[Dataset entries]

== Segment start ==

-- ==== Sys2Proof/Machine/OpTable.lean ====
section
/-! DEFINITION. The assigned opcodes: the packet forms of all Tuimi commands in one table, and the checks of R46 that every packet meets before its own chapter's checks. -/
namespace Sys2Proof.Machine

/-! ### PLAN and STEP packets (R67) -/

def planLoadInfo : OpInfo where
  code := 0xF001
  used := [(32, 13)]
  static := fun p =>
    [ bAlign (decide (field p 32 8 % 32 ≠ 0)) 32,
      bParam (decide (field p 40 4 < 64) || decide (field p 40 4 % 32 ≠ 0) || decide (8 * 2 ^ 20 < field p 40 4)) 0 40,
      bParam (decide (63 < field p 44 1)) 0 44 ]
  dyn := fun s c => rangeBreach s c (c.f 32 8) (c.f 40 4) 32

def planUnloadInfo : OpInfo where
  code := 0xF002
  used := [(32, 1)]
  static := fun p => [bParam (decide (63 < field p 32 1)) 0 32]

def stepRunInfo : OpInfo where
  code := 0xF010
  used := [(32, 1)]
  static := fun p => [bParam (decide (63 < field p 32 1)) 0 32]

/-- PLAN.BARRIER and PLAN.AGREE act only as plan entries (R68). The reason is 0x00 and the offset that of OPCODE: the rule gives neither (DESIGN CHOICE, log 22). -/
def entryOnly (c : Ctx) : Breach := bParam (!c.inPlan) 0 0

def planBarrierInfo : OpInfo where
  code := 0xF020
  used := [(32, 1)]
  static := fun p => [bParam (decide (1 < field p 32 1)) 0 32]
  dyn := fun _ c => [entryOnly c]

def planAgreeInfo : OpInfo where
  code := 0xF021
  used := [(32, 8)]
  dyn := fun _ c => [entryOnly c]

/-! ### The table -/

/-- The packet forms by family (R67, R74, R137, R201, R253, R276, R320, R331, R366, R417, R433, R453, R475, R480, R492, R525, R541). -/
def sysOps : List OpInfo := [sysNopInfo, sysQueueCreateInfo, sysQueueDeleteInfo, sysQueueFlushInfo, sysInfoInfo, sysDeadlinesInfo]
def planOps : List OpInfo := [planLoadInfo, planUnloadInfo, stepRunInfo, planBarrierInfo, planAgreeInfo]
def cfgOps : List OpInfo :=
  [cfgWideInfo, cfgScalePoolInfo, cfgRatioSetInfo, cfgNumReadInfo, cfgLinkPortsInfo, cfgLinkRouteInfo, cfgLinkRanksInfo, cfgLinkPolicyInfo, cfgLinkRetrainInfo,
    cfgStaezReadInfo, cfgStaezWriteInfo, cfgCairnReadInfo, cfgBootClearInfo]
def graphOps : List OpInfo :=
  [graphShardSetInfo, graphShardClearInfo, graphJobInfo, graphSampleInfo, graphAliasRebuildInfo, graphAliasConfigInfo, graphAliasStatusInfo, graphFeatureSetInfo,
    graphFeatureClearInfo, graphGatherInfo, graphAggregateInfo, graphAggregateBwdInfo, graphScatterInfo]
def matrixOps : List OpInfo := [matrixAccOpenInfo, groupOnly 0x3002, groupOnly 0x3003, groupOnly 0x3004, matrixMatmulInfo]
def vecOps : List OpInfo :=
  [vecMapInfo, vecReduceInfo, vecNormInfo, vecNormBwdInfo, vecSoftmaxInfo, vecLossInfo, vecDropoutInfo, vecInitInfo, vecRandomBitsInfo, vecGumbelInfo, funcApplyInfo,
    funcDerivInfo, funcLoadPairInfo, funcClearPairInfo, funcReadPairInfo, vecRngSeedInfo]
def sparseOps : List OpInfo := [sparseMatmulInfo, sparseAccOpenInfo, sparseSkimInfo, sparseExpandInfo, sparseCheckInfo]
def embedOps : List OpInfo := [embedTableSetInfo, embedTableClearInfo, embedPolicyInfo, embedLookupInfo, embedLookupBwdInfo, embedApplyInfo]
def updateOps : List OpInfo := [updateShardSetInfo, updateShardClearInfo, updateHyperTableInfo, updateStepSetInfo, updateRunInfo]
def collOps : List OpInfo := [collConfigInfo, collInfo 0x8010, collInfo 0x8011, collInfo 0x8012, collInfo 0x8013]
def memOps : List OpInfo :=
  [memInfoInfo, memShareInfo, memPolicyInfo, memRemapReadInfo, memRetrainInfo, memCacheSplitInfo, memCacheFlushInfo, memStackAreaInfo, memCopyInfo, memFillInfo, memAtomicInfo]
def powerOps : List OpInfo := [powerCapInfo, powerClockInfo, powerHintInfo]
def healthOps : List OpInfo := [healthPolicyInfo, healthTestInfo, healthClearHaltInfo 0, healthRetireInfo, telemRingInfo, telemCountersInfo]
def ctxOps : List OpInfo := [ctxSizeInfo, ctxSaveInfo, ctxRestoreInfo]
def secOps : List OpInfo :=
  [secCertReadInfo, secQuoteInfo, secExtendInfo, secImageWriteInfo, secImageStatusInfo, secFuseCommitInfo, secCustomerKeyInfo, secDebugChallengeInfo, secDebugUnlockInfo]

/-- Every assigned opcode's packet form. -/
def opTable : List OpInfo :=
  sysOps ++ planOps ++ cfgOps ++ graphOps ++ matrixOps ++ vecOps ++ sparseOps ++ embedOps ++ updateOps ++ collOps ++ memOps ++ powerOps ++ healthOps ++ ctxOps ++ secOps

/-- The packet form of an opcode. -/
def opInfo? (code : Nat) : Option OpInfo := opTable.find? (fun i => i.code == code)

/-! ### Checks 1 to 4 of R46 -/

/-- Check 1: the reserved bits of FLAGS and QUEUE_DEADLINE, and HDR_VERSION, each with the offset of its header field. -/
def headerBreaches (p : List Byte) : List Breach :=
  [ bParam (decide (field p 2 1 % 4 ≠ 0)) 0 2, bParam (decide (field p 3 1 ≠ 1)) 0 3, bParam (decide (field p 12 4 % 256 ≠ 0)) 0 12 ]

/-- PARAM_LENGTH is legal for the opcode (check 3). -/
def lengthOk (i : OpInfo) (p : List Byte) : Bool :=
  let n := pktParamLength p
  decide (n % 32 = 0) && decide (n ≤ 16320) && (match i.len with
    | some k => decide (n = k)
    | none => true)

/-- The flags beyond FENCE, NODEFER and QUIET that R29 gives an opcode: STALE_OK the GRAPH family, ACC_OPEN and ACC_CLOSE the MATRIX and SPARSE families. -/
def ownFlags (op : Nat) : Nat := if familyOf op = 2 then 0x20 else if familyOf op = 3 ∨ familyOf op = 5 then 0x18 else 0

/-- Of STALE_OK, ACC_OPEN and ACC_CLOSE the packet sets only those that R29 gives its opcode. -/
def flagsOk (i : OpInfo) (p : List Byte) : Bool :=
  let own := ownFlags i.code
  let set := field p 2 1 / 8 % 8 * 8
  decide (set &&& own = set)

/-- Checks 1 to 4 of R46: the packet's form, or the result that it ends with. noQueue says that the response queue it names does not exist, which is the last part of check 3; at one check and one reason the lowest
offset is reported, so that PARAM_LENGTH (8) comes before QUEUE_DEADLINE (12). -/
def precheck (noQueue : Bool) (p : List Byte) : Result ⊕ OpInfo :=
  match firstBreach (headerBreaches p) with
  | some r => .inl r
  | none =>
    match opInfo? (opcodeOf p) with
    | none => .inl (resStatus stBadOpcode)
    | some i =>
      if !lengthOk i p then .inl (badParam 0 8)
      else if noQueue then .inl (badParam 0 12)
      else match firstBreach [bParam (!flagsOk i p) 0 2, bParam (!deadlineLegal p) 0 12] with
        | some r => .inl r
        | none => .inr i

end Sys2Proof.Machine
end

== Segment end ==

### Assignment
Print all records shown above, word for word.

### Response to the exercise
-- ==== Sys2Proof/Machine/OpTable.lean ====
section
/-! DEFINITION. The assigned opcodes: the packet forms of all Tuimi commands in one table, and the checks of R46 that every packet meets before its own chapter's checks. -/
namespace Sys2Proof.Machine

/-! ### PLAN and STEP packets (R67) -/

def planLoadInfo : OpInfo where
  code := 0xF001
  used := [(32, 13)]
  static := fun p =>
    [ bAlign (decide (field p 32 8 % 32 ≠ 0)) 32,
      bParam (decide (field p 40 4 < 64) || decide (field p 40 4 % 32 ≠ 0) || decide (8 * 2 ^ 20 < field p 40 4)) 0 40,
      bParam (decide (63 < field p 44 1)) 0 44 ]
  dyn := fun s c => rangeBreach s c (c.f 32 8) (c.f 40 4) 32

def planUnloadInfo : OpInfo where
  code := 0xF002
  used := [(32, 1)]
  static := fun p => [bParam (decide (63 < field p 32 1)) 0 32]

def stepRunInfo : OpInfo where
  code := 0xF010
  used := [(32, 1)]
  static := fun p => [bParam (decide (63 < field p 32 1)) 0 32]

/-- PLAN.BARRIER and PLAN.AGREE act only as plan entries (R68). The reason is 0x00 and the offset that of OPCODE: the rule gives neither (DESIGN CHOICE, log 22). -/
def entryOnly (c : Ctx) : Breach := bParam (!c.inPlan) 0 0

def planBarrierInfo : OpInfo where
  code := 0xF020
  used := [(32, 1)]
  static := fun p => [bParam (decide (1 < field p 32 1)) 0 32]
  dyn := fun _ c => [entryOnly c]

def planAgreeInfo : OpInfo where
  code := 0xF021
  used := [(32, 8)]
  dyn := fun _ c => [entryOnly c]

/-! ### The table -/

/-- The packet forms by family (R67, R74, R137, R201, R253, R276, R320, R331, R366, R417, R433, R453, R475, R480, R492, R525, R541). -/
def sysOps : List OpInfo := [sysNopInfo, sysQueueCreateInfo, sysQueueDeleteInfo, sysQueueFlushInfo, sysInfoInfo, sysDeadlinesInfo]
def planOps : List OpInfo := [planLoadInfo, planUnloadInfo, stepRunInfo, planBarrierInfo, planAgreeInfo]
def cfgOps : List OpInfo :=
  [cfgWideInfo, cfgScalePoolInfo, cfgRatioSetInfo, cfgNumReadInfo, cfgLinkPortsInfo, cfgLinkRouteInfo, cfgLinkRanksInfo, cfgLinkPolicyInfo, cfgLinkRetrainInfo,
    cfgStaezReadInfo, cfgStaezWriteInfo, cfgCairnReadInfo, cfgBootClearInfo]
def graphOps : List OpInfo :=
  [graphShardSetInfo, graphShardClearInfo, graphJobInfo, graphSampleInfo, graphAliasRebuildInfo, graphAliasConfigInfo, graphAliasStatusInfo, graphFeatureSetInfo,
    graphFeatureClearInfo, graphGatherInfo, graphAggregateInfo, graphAggregateBwdInfo, graphScatterInfo]
def matrixOps : List OpInfo := [matrixAccOpenInfo, groupOnly 0x3002, groupOnly 0x3003, groupOnly 0x3004, matrixMatmulInfo]
def vecOps : List OpInfo :=
  [vecMapInfo, vecReduceInfo, vecNormInfo, vecNormBwdInfo, vecSoftmaxInfo, vecLossInfo, vecDropoutInfo, vecInitInfo, vecRandomBitsInfo, vecGumbelInfo, funcApplyInfo,
    funcDerivInfo, funcLoadPairInfo, funcClearPairInfo, funcReadPairInfo, vecRngSeedInfo]
def sparseOps : List OpInfo := [sparseMatmulInfo, sparseAccOpenInfo, sparseSkimInfo, sparseExpandInfo, sparseCheckInfo]
def embedOps : List OpInfo := [embedTableSetInfo, embedTableClearInfo, embedPolicyInfo, embedLookupInfo, embedLookupBwdInfo, embedApplyInfo]
def updateOps : List OpInfo := [updateShardSetInfo, updateShardClearInfo, updateHyperTableInfo, updateStepSetInfo, updateRunInfo]
def collOps : List OpInfo := [collConfigInfo, collInfo 0x8010, collInfo 0x8011, collInfo 0x8012, collInfo 0x8013]
def memOps : List OpInfo :=
  [memInfoInfo, memShareInfo, memPolicyInfo, memRemapReadInfo, memRetrainInfo, memCacheSplitInfo, memCacheFlushInfo, memStackAreaInfo, memCopyInfo, memFillInfo, memAtomicInfo]
def powerOps : List OpInfo := [powerCapInfo, powerClockInfo, powerHintInfo]
def healthOps : List OpInfo := [healthPolicyInfo, healthTestInfo, healthClearHaltInfo 0, healthRetireInfo, telemRingInfo, telemCountersInfo]
def ctxOps : List OpInfo := [ctxSizeInfo, ctxSaveInfo, ctxRestoreInfo]
def secOps : List OpInfo :=
  [secCertReadInfo, secQuoteInfo, secExtendInfo, secImageWriteInfo, secImageStatusInfo, secFuseCommitInfo, secCustomerKeyInfo, secDebugChallengeInfo, secDebugUnlockInfo]

/-- Every assigned opcode's packet form. -/
def opTable : List OpInfo :=
  sysOps ++ planOps ++ cfgOps ++ graphOps ++ matrixOps ++ vecOps ++ sparseOps ++ embedOps ++ updateOps ++ collOps ++ memOps ++ powerOps ++ healthOps ++ ctxOps ++ secOps

/-- The packet form of an opcode. -/
def opInfo? (code : Nat) : Option OpInfo := opTable.find? (fun i => i.code == code)

/-! ### Checks 1 to 4 of R46 -/

/-- Check 1: the reserved bits of FLAGS and QUEUE_DEADLINE, and HDR_VERSION, each with the offset of its header field. -/
def headerBreaches (p : List Byte) : List Breach :=
  [ bParam (decide (field p 2 1 % 4 ≠ 0)) 0 2, bParam (decide (field p 3 1 ≠ 1)) 0 3, bParam (decide (field p 12 4 % 256 ≠ 0)) 0 12 ]

/-- PARAM_LENGTH is legal for the opcode (check 3). -/
def lengthOk (i : OpInfo) (p : List Byte) : Bool :=
  let n := pktParamLength p
  decide (n % 32 = 0) && decide (n ≤ 16320) && (match i.len with
    | some k => decide (n = k)
    | none => true)

/-- The flags beyond FENCE, NODEFER and QUIET that R29 gives an opcode: STALE_OK the GRAPH family, ACC_OPEN and ACC_CLOSE the MATRIX and SPARSE families. -/
def ownFlags (op : Nat) : Nat := if familyOf op = 2 then 0x20 else if familyOf op = 3 ∨ familyOf op = 5 then 0x18 else 0

/-- Of STALE_OK, ACC_OPEN and ACC_CLOSE the packet sets only those that R29 gives its opcode. -/
def flagsOk (i : OpInfo) (p : List Byte) : Bool :=
  let own := ownFlags i.code
  let set := field p 2 1 / 8 % 8 * 8
  decide (set &&& own = set)

/-- Checks 1 to 4 of R46: the packet's form, or the result that it ends with. noQueue says that the response queue it names does not exist, which is the last part of check 3; at one check and one reason the lowest
offset is reported, so that PARAM_LENGTH (8) comes before QUEUE_DEADLINE (12). -/
def precheck (noQueue : Bool) (p : List Byte) : Result ⊕ OpInfo :=
  match firstBreach (headerBreaches p) with
  | some r => .inl r
  | none =>
    match opInfo? (opcodeOf p) with
    | none => .inl (resStatus stBadOpcode)
    | some i =>
      if !lengthOk i p then .inl (badParam 0 8)
      else if noQueue then .inl (badParam 0 12)
      else match firstBreach [bParam (!flagsOk i p) 0 2, bParam (!deadlineLegal p) 0 12] with
        | some r => .inl r
        | none => .inr i

end Sys2Proof.Machine
end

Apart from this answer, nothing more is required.